Lionel looked up at him.
“What are you saying?” he asked in English.
Sakr-el-Bahr bent over him, and his face as all could see was evil and mocking. No doubt he spoke to him in English also, but no more than a murmur reached the straining ears of Rosamund, though from his countenance she had no doubt of the purport of his words. And yet she was far indeed from a correct surmise. The mockery in his countenance was but a mask.
“Take no heed of my looks,” he was saying. “I desire them up yonder to think that I abuse you. Look as a man would who were being abused. Cringe or snarl, but listen. Do you remember once when as lads we swam together from Penarrow to Trefusis Point?”
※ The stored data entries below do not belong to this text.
/-! ### The ends of transfers -/

/-- R175, R188: what the end of the Transfer Unit's write of an item does. -/
theorem exec_transferWriteDone {live : Bool} {item : TransferItem} {a : DWord} {n : Nat} {data : RecordBits}
    (h : s.host.dma.find? DmaRequest.isTransferWrite = some (.transferWrite live item a n data)) :
    (s.host.device ≠ .ready ∨ s.transfer.job = none → exec .transferWriteDone s = .next (s.endDma DmaRequest.isTransferWrite)) ∧
    ∀ j, s.host.device = .ready → s.transfer.job = some j →
      exec .transferWriteDone s = .next (if live then (s.endDma DmaRequest.isTransferWrite).jobWriteDone j item
        else (s.endDma DmaRequest.isTransferWrite).orphanEnded) := by
  have hexec : exec .transferWriteDone s = execTransferWriteDone s := rfl
  rw [hexec, execTransferWriteDone]
  simp only [h]
  refine ⟨fun hno => congrArg _ ?_, fun j hready hj => congrArg _ ?_⟩
  · split
    case isFalse => rfl
    case isTrue hready =>
      have hnone := hno.resolve_left fun hne => hne (State.ready_iff.1 hready)
      rw [State.orphanEnded_of_no_job (by simpa using hnone), hnone]
      exact ite_self _
  · rw [if_pos (State.ready_iff.2 hready), hj]

/-- R175, R188: what the end of the Transfer Unit's read of an item does. -/
theorem exec_transferReadDone {live : Bool} {item : TransferItem} {a : DWord} {n : Nat} (data : RecordBits)
    (h : s.host.dma.find? DmaRequest.isTransferRead = some (.transferRead live item a n)) :
    (s.host.device ≠ .ready ∨ s.transfer.job = none → exec (.transferReadDone data) s = .next (s.endDma DmaRequest.isTransferRead)) ∧
    ∀ j, s.host.device = .ready → s.transfer.job = some j →
      exec (.transferReadDone data) s = .next (if live then (s.endDma DmaRequest.isTransferRead).jobReadDone j item data
        else (s.endDma DmaRequest.isTransferRead).orphanEnded) := by
  have hexec : exec (.transferReadDone data) s = execTransferReadDone data s := rfl
  rw [hexec, execTransferReadDone]
  simp only [h]
  refine ⟨fun hno => congrArg _ ?_, fun j hready hj => congrArg _ ?_⟩
  · split
    case isFalse => rfl
    case isTrue hready =>
      have hnone := hno.resolve_left fun hne => hne (State.ready_iff.1 hready)
      rw [State.orphanEnded_of_no_job (by simpa using hnone), hnone]
      exact ite_self _
  · rw [if_pos (State.ready_iff.2 hready), hj]

/-! ### Visits -/

/-- R178: an EXPORT in its records stage with no transfer in flight visits the slot at its position. -/
theorem exec_exportVisit_of_job {j : Job} (hj : s.transfer.job = some j) (hready : s.host.device = .ready) (hstage : j.stage = .writing)
    (hidle : s.transferring = false) (hposition : j.position < 16384) : exec .exportVisit s = .next (s.visit j) := by
  have hexec : exec .exportVisit s = execExportVisit s := rfl
  rw [hexec, execExportVisit, hj]
  exact congrArg _ (if_pos ⟨State.ready_iff.2 hready, by simp [hidle], hstage, hposition⟩)

theorem exec_exportVisit_of_not (h : s.host.device ≠ .ready ∨ s.transferring = true ∨
    ∀ j, s.transfer.job = some j → j.stage ≠ .writing ∨ 16384 ≤ j.position) : exec .exportVisit s = .next s := by
  have hexec : exec .exportVisit s = execExportVisit s := rfl
  rw [hexec, execExportVisit]
  refine congrArg _ ?_
  split
  · rfl
  next j hj =>
    refine if_neg fun ⟨hready, hidle, hstage, hposition⟩ => ?_
    rcases h with h | h | h
    · exact h (State.ready_iff.1 hready)
    · simp [h] at hidle
    · exact (h j hj).elim (· hstage) fun h => absurd hposition (Nat.not_lt.2 h)

/-- R178: a visit of an entry of the exported set. -/
theorem State.visit_exported {j : Job} {e : Entry} (hj : s.transfer.job = some j) (he : s.entryAt j.position = some e)
    (hd : e.domain = j.domain) (hp : e.phase ≠ .fired) :
    s.visit j = ({ s with transfer := { job := some { j with
      position := j.position + 1, runningSum := j.runningSum + wordSum (encodeEntry e j.exportStart) } } } : State).pushDma
        (.transferWrite true .entryRecord (j.bufferAddress + BitVec.ofNat 64 (32 + 32 * j.recordsDone)) 32 (encodeEntry e j.exportStart)) := by
  have hexported : s.exported j j.position = some e := by simp [State.exported, he, hd, hp]
  rw [State.visit, hexported]
  simp only [State.updateJob_of_job hj]
  rfl

/-- R178: a visit of any other slot. -/
theorem State.visit_passedBy {j : Job} (hj : s.transfer.job = some j)
    (he : ∀ e, s.entryAt j.position = some e → ¬ (e.domain = j.domain ∧ e.phase ≠ .fired)) :
    s.visit j = if j.position + 1 = 16384 then
        ({ s with transfer := { job := some { j with position := j.position + 1 } } } : State).pushDma
          (.transferWrite true .trailer (j.bufferAddress + BitVec.ofNat 64 (32 + 32 * j.recordsDone)) 8
            (encodeTrailer j.runningSum j.recordCount))
      else { s with transfer := { job := some { j with position := j.position + 1 } } } := by
  have hpassed : s.exported j j.position = none := by
    rw [State.exported, Option.filter_eq_none_iff]
    exact fun e hk => by simpa using he e hk
  rw [State.visit, hpassed]
  simp only [State.updateJob_of_job hj]
  rfl

/-! ### The ends of an EXPORT's writes -/

/-- R177, R178: the end of an entry record's write. -/
theorem State.jobWriteDone_record {j : Job} (hj : s.transfer.job = some j) : s.jobWriteDone j .entryRecord =
    if j.position = 16384 then
      ({ s with transfer := { job := some { j with recordsDone := j.recordsDone + 1 } } } : State).pushDma
        (.transferWrite true .trailer (j.bufferAddress + BitVec.ofNat 64 (32 + 32 * (j.recordsDone + 1))) 8
          (encodeTrailer j.runningSum j.recordCount))
    else { s with transfer := { job := some { j with recordsDone := j.recordsDone + 1 } } } := by
  simp only [State.jobWriteDone, State.trailerIfLast, State.updateJob_of_job hj]
  rfl

/-! ### The release -/

theorem exec_exportRelease_of_not (h : s.host.device ≠ .ready ∨ ∀ j, s.transfer.job = some j → j.stage ≠ .releasing) :
    exec .exportRelease s = .next s := by
  have hexec : exec .exportRelease s = execExportRelease s := rfl
  rw [hexec, execExportRelease]
  refine congrArg _ ?_
  split
  · rfl
  next j hj =>
    refine if_neg fun ⟨hready, hstage⟩ => ?_
    exact h.elim (· (State.ready_iff.1 hready)) fun h => h j hj hstage

/-- R179: the release frees the exported set and ends the job. -/
theorem exec_exportRelease_of_job {j : Job} (hj : s.transfer.job = some j) (hready : s.host.device = .ready) (hstage : j.stage = .releasing) :
    exec .exportRelease s =
      .next ((s.freeAll (s.exportedSet j.domain)).endJob j .success j.recordCount (j.runningSum.setWidth 64)) := by
  have hexec : exec .exportRelease s = execExportRelease s := rfl
  rw [hexec, execExportRelease, hj]
  exact congrArg _ (if_pos ⟨State.ready_iff.2 hready, hstage⟩)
“What do you mean?” quoth Lionel, and the natural sullenness of his mien was all that Sakr-el-Bahr could have desired.
“I am wondering whether you could still swim as far. If so you might find a more appetizing supper awaiting you at the end—aboard Sir John Killigrew’s ship. You had not heard? The Silver Heron is at anchor in the bay beyond that headland. If I afford you the means, could you swim to her do you think?”
Lionel stared at him in profoundest amazement. “Do you mock me?” he asked at length.
“Why should I mock you on such a matter?”
“Is it not to mock me to suggest a way for my deliverance?”
Sakr-el-Bahr laughed, and he mocked now in earnest. He set his left foot upon the rowers’ stretcher, and leaned forward and down his elbow upon his raised knee so that his face was close to Lionel’s.